- [Input records]:
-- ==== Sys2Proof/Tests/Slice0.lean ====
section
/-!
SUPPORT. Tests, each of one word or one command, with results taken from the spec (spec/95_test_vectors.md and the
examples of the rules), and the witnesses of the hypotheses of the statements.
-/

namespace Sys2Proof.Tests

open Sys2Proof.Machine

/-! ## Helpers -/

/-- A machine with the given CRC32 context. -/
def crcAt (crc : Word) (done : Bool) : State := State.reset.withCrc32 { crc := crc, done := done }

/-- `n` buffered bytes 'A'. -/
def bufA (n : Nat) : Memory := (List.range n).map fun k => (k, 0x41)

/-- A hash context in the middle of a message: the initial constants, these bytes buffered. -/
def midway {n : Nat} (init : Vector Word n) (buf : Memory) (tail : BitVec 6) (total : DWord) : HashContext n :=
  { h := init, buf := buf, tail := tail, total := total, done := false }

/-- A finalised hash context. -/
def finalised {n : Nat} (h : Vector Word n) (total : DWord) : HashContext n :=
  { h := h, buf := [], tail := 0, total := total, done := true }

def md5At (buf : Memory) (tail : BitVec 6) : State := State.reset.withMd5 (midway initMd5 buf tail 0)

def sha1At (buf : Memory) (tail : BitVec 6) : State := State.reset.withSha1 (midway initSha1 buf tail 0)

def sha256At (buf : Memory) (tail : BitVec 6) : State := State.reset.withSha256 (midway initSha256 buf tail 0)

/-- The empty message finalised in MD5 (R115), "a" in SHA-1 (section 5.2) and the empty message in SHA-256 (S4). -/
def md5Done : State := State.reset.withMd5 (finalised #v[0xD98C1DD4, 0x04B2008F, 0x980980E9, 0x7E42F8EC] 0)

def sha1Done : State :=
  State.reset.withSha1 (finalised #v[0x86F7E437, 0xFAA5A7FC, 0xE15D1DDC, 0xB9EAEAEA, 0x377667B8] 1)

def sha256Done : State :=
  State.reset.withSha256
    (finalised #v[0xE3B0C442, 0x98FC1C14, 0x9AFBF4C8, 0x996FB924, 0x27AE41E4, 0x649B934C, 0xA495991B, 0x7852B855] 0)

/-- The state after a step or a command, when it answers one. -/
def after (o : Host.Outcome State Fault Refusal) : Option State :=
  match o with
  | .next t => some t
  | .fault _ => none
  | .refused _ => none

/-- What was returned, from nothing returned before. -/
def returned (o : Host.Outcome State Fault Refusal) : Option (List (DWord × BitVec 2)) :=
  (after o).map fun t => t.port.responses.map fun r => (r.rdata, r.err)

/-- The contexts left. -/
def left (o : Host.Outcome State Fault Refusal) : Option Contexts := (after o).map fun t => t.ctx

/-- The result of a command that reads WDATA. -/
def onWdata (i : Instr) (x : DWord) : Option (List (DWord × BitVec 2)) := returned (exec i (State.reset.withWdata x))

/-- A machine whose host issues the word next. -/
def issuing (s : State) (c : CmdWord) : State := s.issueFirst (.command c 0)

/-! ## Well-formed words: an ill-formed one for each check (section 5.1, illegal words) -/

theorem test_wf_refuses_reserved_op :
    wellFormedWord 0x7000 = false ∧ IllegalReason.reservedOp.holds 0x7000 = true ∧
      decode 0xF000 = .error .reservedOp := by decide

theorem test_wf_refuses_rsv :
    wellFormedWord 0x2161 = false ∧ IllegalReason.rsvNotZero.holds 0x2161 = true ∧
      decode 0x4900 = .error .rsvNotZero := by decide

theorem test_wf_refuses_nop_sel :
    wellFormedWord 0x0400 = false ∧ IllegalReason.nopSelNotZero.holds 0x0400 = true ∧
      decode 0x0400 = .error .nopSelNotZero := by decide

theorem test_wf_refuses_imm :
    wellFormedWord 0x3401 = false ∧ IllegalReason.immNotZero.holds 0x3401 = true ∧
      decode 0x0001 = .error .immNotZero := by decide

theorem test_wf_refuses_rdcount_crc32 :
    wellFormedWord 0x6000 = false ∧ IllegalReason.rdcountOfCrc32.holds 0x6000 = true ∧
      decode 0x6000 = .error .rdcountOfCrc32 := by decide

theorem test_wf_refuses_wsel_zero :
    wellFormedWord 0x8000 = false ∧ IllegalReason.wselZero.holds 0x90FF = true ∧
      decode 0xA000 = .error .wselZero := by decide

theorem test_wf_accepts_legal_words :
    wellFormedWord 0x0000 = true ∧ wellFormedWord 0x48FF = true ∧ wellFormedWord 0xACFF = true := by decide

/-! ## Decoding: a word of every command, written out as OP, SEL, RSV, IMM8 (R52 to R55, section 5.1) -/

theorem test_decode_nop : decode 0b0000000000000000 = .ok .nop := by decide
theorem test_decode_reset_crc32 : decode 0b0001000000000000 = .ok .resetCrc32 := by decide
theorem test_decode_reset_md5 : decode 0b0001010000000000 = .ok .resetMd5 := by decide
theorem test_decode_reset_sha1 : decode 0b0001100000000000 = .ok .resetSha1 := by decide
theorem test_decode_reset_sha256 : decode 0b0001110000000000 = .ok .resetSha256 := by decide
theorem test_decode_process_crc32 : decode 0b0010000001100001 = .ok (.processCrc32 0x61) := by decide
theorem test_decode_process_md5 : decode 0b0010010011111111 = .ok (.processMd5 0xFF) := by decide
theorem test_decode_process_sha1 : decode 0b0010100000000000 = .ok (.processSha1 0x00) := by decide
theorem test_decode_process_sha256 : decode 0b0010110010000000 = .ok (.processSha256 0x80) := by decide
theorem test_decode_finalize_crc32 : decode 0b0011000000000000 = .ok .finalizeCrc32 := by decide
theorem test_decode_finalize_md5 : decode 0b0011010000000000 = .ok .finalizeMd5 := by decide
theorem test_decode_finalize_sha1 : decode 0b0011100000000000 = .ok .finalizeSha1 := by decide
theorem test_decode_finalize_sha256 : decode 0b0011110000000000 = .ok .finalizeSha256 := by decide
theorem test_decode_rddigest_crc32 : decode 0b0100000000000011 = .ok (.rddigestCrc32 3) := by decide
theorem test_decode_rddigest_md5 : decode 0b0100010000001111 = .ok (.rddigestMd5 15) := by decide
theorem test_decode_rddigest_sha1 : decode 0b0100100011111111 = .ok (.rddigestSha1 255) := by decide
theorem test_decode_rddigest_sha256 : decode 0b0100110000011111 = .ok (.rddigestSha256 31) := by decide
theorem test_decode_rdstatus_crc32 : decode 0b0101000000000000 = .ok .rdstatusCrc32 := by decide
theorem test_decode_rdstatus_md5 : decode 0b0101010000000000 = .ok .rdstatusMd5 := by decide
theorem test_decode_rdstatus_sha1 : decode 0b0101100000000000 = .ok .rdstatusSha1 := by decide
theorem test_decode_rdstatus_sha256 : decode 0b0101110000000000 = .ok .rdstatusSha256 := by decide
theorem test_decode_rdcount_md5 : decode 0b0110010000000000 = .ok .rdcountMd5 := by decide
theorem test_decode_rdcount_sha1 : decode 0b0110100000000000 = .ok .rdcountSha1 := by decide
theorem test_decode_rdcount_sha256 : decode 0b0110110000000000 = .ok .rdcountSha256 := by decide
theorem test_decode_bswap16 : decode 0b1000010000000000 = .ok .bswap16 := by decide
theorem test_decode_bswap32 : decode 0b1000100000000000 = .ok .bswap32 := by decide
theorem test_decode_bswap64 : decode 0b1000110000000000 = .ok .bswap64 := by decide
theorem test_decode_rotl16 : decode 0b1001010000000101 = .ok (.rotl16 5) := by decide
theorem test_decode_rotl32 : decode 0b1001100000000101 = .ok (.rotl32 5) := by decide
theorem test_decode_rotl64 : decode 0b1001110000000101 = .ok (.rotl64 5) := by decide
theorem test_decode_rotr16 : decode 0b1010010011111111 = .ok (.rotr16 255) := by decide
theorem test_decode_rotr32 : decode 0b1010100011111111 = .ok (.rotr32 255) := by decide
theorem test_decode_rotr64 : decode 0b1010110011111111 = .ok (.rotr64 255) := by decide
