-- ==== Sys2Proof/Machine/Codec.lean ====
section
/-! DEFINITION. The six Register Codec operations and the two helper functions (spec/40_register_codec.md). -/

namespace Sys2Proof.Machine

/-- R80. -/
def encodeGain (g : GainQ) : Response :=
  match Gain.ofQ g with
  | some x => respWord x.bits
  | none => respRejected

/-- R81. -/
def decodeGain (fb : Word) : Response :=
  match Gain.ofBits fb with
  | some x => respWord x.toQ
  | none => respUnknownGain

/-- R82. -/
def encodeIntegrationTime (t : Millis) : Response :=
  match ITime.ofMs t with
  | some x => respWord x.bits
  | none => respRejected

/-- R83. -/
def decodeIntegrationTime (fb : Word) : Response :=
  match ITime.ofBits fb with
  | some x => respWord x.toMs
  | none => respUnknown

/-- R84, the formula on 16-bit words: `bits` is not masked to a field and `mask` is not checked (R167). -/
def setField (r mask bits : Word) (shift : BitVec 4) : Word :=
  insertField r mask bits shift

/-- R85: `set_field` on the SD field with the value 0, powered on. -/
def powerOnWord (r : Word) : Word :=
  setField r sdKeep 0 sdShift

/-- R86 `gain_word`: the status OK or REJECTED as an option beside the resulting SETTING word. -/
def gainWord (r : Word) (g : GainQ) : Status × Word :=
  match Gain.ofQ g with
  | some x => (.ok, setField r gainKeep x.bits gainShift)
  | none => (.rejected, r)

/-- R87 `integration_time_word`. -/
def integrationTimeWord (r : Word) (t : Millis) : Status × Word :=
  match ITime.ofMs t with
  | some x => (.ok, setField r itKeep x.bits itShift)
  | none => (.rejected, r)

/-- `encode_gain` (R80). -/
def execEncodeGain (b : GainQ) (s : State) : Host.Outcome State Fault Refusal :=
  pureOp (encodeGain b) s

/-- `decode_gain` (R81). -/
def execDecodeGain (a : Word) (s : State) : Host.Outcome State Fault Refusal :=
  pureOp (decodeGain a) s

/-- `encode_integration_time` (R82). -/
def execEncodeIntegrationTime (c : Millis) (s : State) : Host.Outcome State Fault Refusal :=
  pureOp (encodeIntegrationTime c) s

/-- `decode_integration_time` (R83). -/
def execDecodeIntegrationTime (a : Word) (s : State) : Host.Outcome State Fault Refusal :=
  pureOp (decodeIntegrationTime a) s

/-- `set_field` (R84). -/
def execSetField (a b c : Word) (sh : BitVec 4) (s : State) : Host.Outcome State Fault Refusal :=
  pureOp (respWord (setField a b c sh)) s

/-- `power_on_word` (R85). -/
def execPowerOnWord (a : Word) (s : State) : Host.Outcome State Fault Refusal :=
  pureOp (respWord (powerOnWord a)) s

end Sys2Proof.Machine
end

- [Exercise description]:
Identify and extract each line of the listing that contains "returned".

- [Task response]:
/-- What was returned, from nothing returned before. -/
def returned (o : Host.Outcome State Fault Refusal) : Option (List (DWord × BitVec 2)) :=
def onWdata (i : Instr) (x : DWord) : Option (List (DWord × BitVec 2)) := returned (exec i (State.reset.withWdata x))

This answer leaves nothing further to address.